Think about it for a moment: Atwood, whose dystopian vision of Gilead has galvanized countless women’s rights marches, is now, in some corners, being labeled a 'traitor.' Why? Not for deviating from her core beliefs, you see, but for not being pure enough, for failing to conform to an increasingly rigid litmus test of progressive thought. It's almost a scene from one of her own novels, this ideological purity test turning inward, devouring its own.

What it boils down to, really, is her refusal to let fiction be reduced to mere propaganda. Atwood, a seasoned observer of humanity and history, views her novels as explorations—deep, unsettling dives into human behavior and the complex, often terrifying, shifts in society. They are not, in her words, 'sermons.' They aren't meant to be neat, digestible manifestos designed to push a single political agenda, no matter how noble that agenda might seem. And honestly, isn't that the very essence of true art? To provoke, to question, to lay bare, rather than simply affirm?

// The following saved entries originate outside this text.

-- ==== Sys2Proof/Laws/State.lean ====
section
/-! SUPPORT. One lemma per field and shared update of the state: what an update leaves alone. No later proof unfolds a record
update for it. -/

namespace Sys2Proof.Machine

/-! ### `setObj` -/

@[simp] theorem State.setObj_raw (s : State) (c n v : Nat) : (s.setObj c n v).raw = s.raw := rfl
@[simp] theorem State.setObj_wraps (s : State) (c n v : Nat) : (s.setObj c n v).wraps = s.wraps := rfl
@[simp] theorem State.setObj_phase (s : State) (c n v : Nat) : (s.setObj c n v).phase = s.phase := rfl
@[simp] theorem State.setObj_free (s : State) (c n v : Nat) : (s.setObj c n v).free = s.free := rfl
@[simp] theorem State.setObj_pending (s : State) (c n v : Nat) : (s.setObj c n v).pending = s.pending := rfl
@[simp] theorem State.setObj_sent (s : State) (c n v : Nat) : (s.setObj c n v).sent = s.sent := rfl
@[simp] theorem State.setObj_live (s : State) (c n v : Nat) : (s.setObj c n v).live = s.live := rfl
@[simp] theorem State.setObj_undo (s : State) (c n v : Nat) : (s.setObj c n v).undo = s.undo := rfl
@[simp] theorem State.setObj_setNow (s : State) (c n v : Nat) : (s.setObj c n v).setNow = s.setNow := rfl
@[simp] theorem State.setObj_drv (s : State) (c n v : Nat) : (s.setObj c n v).drv = s.drv := rfl
@[simp] theorem State.setObj_arc (s : State) (c n v : Nat) : (s.setObj c n v).arc = s.arc := rfl
@[simp] theorem State.setObj_cur (s : State) (c n v : Nat) : (s.setObj c n v).cur = s.cur := rfl
@[simp] theorem State.setObj_rd (s : State) (c n v : Nat) : (s.setObj c n v).rd = s.rd := rfl
@[simp] theorem State.setObj_vd (s : State) (c n v : Nat) : (s.setObj c n v).vd = s.vd := rfl
@[simp] theorem State.setObj_sv (s : State) (c n v : Nat) : (s.setObj c n v).sv = s.sv := rfl
@[simp] theorem State.setObj_ap (s : State) (c n v : Nat) : (s.setObj c n v).ap = s.ap := rfl
@[simp] theorem State.setObj_vi (s : State) (c n v : Nat) : (s.setObj c n v).vi = s.vi := rfl
@[simp] theorem State.setObj_bi (s : State) (c n v : Nat) : (s.setObj c n v).bi = s.bi := rfl
@[simp] theorem State.setObj_tm (s : State) (c n v : Nat) : (s.setObj c n v).tm = s.tm := rfl
@[simp] theorem State.setObj_cat (s : State) (c n v : Nat) : (s.setObj c n v).cat = s.cat := rfl
@[simp] theorem State.setObj_ldg (s : State) (c n v : Nat) : (s.setObj c n v).ldg = s.ldg := rfl
@[simp] theorem State.setObj_host (s : State) (c n v : Nat) : (s.setObj c n v).host = s.host := rfl
@[simp] theorem State.setObj_cmd (s : State) (c n v : Nat) : (s.setObj c n v).cmd = s.cmd := rfl
@[simp] theorem State.setObj_cp (s : State) (c n v : Nat) : (s.setObj c n v).cp = s.cp := rfl
@[simp] theorem State.setObj_pw (s : State) (c n v : Nat) : (s.setObj c n v).pw = s.pw := rfl
@[simp] theorem State.setObj_cal (s : State) (c n v : Nat) : (s.setObj c n v).cal = s.cal := rfl
@[simp] theorem State.setObj_bt (s : State) (c n v : Nat) : (s.setObj c n v).bt = s.bt := rfl
@[simp] theorem State.setObj_eth (s : State) (c n v : Nat) : (s.setObj c n v).eth = s.eth := rfl
@[simp] theorem State.setObj_port (s : State) (c n v : Nat) : (s.setObj c n v).port = s.port := rfl

/-! ### `setF` -/

@[simp] theorem State.setF_raw (s : State) (f : Field) (n v : Nat) : (s.setF f n v).raw = s.raw := rfl
@[simp] theorem State.setF_wraps (s : State) (f : Field) (n v : Nat) : (s.setF f n v).wraps = s.wraps := rfl
@[simp] theorem State.setF_phase (s : State) (f : Field) (n v : Nat) : (s.setF f n v).phase = s.phase := rfl
@[simp] theorem State.setF_free (s : State) (f : Field) (n v : Nat) : (s.setF f n v).free = s.free := rfl
@[simp] theorem State.setF_pending (s : State) (f : Field) (n v : Nat) : (s.setF f n v).pending = s.pending := rfl
@[simp] theorem State.setF_sent (s : State) (f : Field) (n v : Nat) : (s.setF f n v).sent = s.sent := rfl
@[simp] theorem State.setF_live (s : State) (f : Field) (n v : Nat) : (s.setF f n v).live = s.live := rfl
@[simp] theorem State.setF_undo (s : State) (f : Field) (n v : Nat) : (s.setF f n v).undo = s.undo := rfl
@[simp] theorem State.setF_setNow (s : State) (f : Field) (n v : Nat) : (s.setF f n v).setNow = s.setNow := rfl
@[simp] theorem State.setF_drv (s : State) (f : Field) (n v : Nat) : (s.setF f n v).drv = s.drv := rfl
@[simp] theorem State.setF_arc (s : State) (f : Field) (n v : Nat) : (s.setF f n v).arc = s.arc := rfl
@[simp] theorem State.setF_cur (s : State) (f : Field) (n v : Nat) : (s.setF f n v).cur = s.cur := rfl
@[simp] theorem State.setF_rd (s : State) (f : Field) (n v : Nat) : (s.setF f n v).rd = s.rd := rfl
@[simp] theorem State.setF_vd (s : State) (f : Field) (n v : Nat) : (s.setF f n v).vd = s.vd := rfl
@[simp] theorem State.setF_sv (s : State) (f : Field) (n v : Nat) : (s.setF f n v).sv = s.sv := rfl
@[simp] theorem State.setF_ap (s : State) (f : Field) (n v : Nat) : (s.setF f n v).ap = s.ap := rfl
@[simp] theorem State.setF_vi (s : State) (f : Field) (n v : Nat) : (s.setF f n v).vi = s.vi := rfl
@[simp] theorem State.setF_bi (s : State) (f : Field) (n v : Nat) : (s.setF f n v).bi = s.bi := rfl
@[simp] theorem State.setF_tm (s : State) (f : Field) (n v : Nat) : (s.setF f n v).tm = s.tm := rfl
@[simp] theorem State.setF_cat (s : State) (f : Field) (n v : Nat) : (s.setF f n v).cat = s.cat := rfl
@[simp] theorem State.setF_ldg (s : State) (f : Field) (n v : Nat) : (s.setF f n v).ldg = s.ldg := rfl
@[simp] theorem State.setF_host (s : State) (f : Field) (n v : Nat) : (s.setF f n v).host = s.host := rfl
@[simp] theorem State.setF_cmd (s : State) (f : Field) (n v : Nat) : (s.setF f n v).cmd = s.cmd := rfl
@[simp] theorem State.setF_cp (s : State) (f : Field) (n v : Nat) : (s.setF f n v).cp = s.cp := rfl
@[simp] theorem State.setF_pw (s : State) (f : Field) (n v : Nat) : (s.setF f n v).pw = s.pw := rfl
@[simp] theorem State.setF_cal (s : State) (f : Field) (n v : Nat) : (s.setF f n v).cal = s.cal := rfl
@[simp] theorem State.setF_bt (s : State) (f : Field) (n v : Nat) : (s.setF f n v).bt = s.bt := rfl
@[simp] theorem State.setF_eth (s : State) (f : Field) (n v : Nat) : (s.setF f n v).eth = s.eth := rfl
@[simp] theorem State.setF_port (s : State) (f : Field) (n v : Nat) : (s.setF f n v).port = s.port := rfl

/-! ### `setLiveObj` -/

@[simp] theorem State.setLiveObj_raw (s : State) (c n v : Nat) : (s.setLiveObj c n v).raw = s.raw := rfl
@[simp] theorem State.setLiveObj_wraps (s : State) (c n v : Nat) : (s.setLiveObj c n v).wraps = s.wraps := rfl
@[simp] theorem State.setLiveObj_phase (s : State) (c n v : Nat) : (s.setLiveObj c n v).phase = s.phase := rfl
@[simp] theorem State.setLiveObj_free (s : State) (c n v : Nat) : (s.setLiveObj c n v).free = s.free := rfl
@[simp] theorem State.setLiveObj_pending (s : State) (c n v : Nat) : (s.setLiveObj c n v).pending = s.pending := rfl
@[simp] theorem State.setLiveObj_sent (s : State) (c n v : Nat) : (s.setLiveObj c n v).sent = s.sent := rfl
@[simp] theorem State.setLiveObj_objs (s : State) (c n v : Nat) : (s.setLiveObj c n v).objs = s.objs := rfl
@[simp] theorem State.setLiveObj_undo (s : State) (c n v : Nat) : (s.setLiveObj c n v).undo = s.undo := rfl
@[simp] theorem State.setLiveObj_setNow (s : State) (c n v : Nat) : (s.setLiveObj c n v).setNow = s.setNow := rfl
@[simp] theorem State.setLiveObj_drv (s : State) (c n v : Nat) : (s.setLiveObj c n v).drv = s.drv := rfl
@[simp] theorem State.setLiveObj_arc (s : State) (c n v : Nat) : (s.setLiveObj c n v).arc = s.arc := rfl
@[simp] theorem State.setLiveObj_cur (s : State) (c n v : Nat) : (s.setLiveObj c n v).cur = s.cur := rfl
@[simp] theorem State.setLiveObj_rd (s : State) (c n v : Nat) : (s.setLiveObj c n v).rd = s.rd := rfl
@[simp] theorem State.setLiveObj_vd (s : State) (c n v : Nat) : (s.setLiveObj c n v).vd = s.vd := rfl
@[simp] theorem State.setLiveObj_sv (s : State) (c n v : Nat) : (s.setLiveObj c n v).sv = s.sv := rfl
@[simp] theorem State.setLiveObj_ap (s : State) (c n v : Nat) : (s.setLiveObj c n v).ap = s.ap := rfl
@[simp] theorem State.setLiveObj_vi (s : State) (c n v : Nat) : (s.setLiveObj c n v).vi = s.vi := rfl
@[simp] theorem State.setLiveObj_bi (s : State) (c n v : Nat) : (s.setLiveObj c n v).bi = s.bi := rfl
@[simp] theorem State.setLiveObj_tm (s : State) (c n v : Nat) : (s.setLiveObj c n v).tm = s.tm := rfl
@[simp] theorem State.setLiveObj_cat (s : State) (c n v : Nat) : (s.setLiveObj c n v).cat = s.cat := rfl
@[simp] theorem State.setLiveObj_ldg (s : State) (c n v : Nat) : (s.setLiveObj c n v).ldg = s.ldg := rfl
@[simp] theorem State.setLiveObj_host (s : State) (c n v : Nat) : (s.setLiveObj c n v).host = s.host := rfl
@[simp] theorem State.setLiveObj_cmd (s : State) (c n v : Nat) : (s.setLiveObj c n v).cmd = s.cmd := rfl
@[simp] theorem State.setLiveObj_cp (s : State) (c n v : Nat) : (s.setLiveObj c n v).cp = s.cp := rfl
@[simp] theorem State.setLiveObj_pw (s : State) (c n v : Nat) : (s.setLiveObj c n v).pw = s.pw := rfl
@[simp] theorem State.setLiveObj_cal (s : State) (c n v : Nat) : (s.setLiveObj c n v).cal = s.cal := rfl
@[simp] theorem State.setLiveObj_bt (s : State) (c n v : Nat) : (s.setLiveObj c n v).bt = s.bt := rfl
@[simp] theorem State.setLiveObj_eth (s : State) (c n v : Nat) : (s.setLiveObj c n v).eth = s.eth := rfl
@[simp] theorem State.setLiveObj_port (s : State) (c n v : Nat) : (s.setLiveObj c n v).port = s.port := rfl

She makes a rather potent point too, one that should give us all pause: this drive for ideological conformity, this rigid insistence on 'our side' being perfectly flawless and anyone who isn't 100% on board being an enemy, it’s a pattern she's seen before. She invoked historical echoes of McCarthyism and Soviet purges, suggesting that the underlying psychological structure of such purity tests remains unsettlingly similar, regardless of which banner they march under. It’s a stark reminder that rigidity, wherever it arises, stifles dissent and ultimately, freedom of thought.

So, while her iconic handmaids in their crimson cloaks continue to be powerful symbols at protests for reproductive rights, the woman who created them quietly reminds us of a deeper, perhaps more unsettling truth about the nature of ideological fervor. Maybe, just maybe, the greatest threat to progress isn't always the overt opposition, but the internal pressures to conform, to silence nuance, and to mistake complex human narratives for simple political bullet points. And that, you could say, is a story worth telling.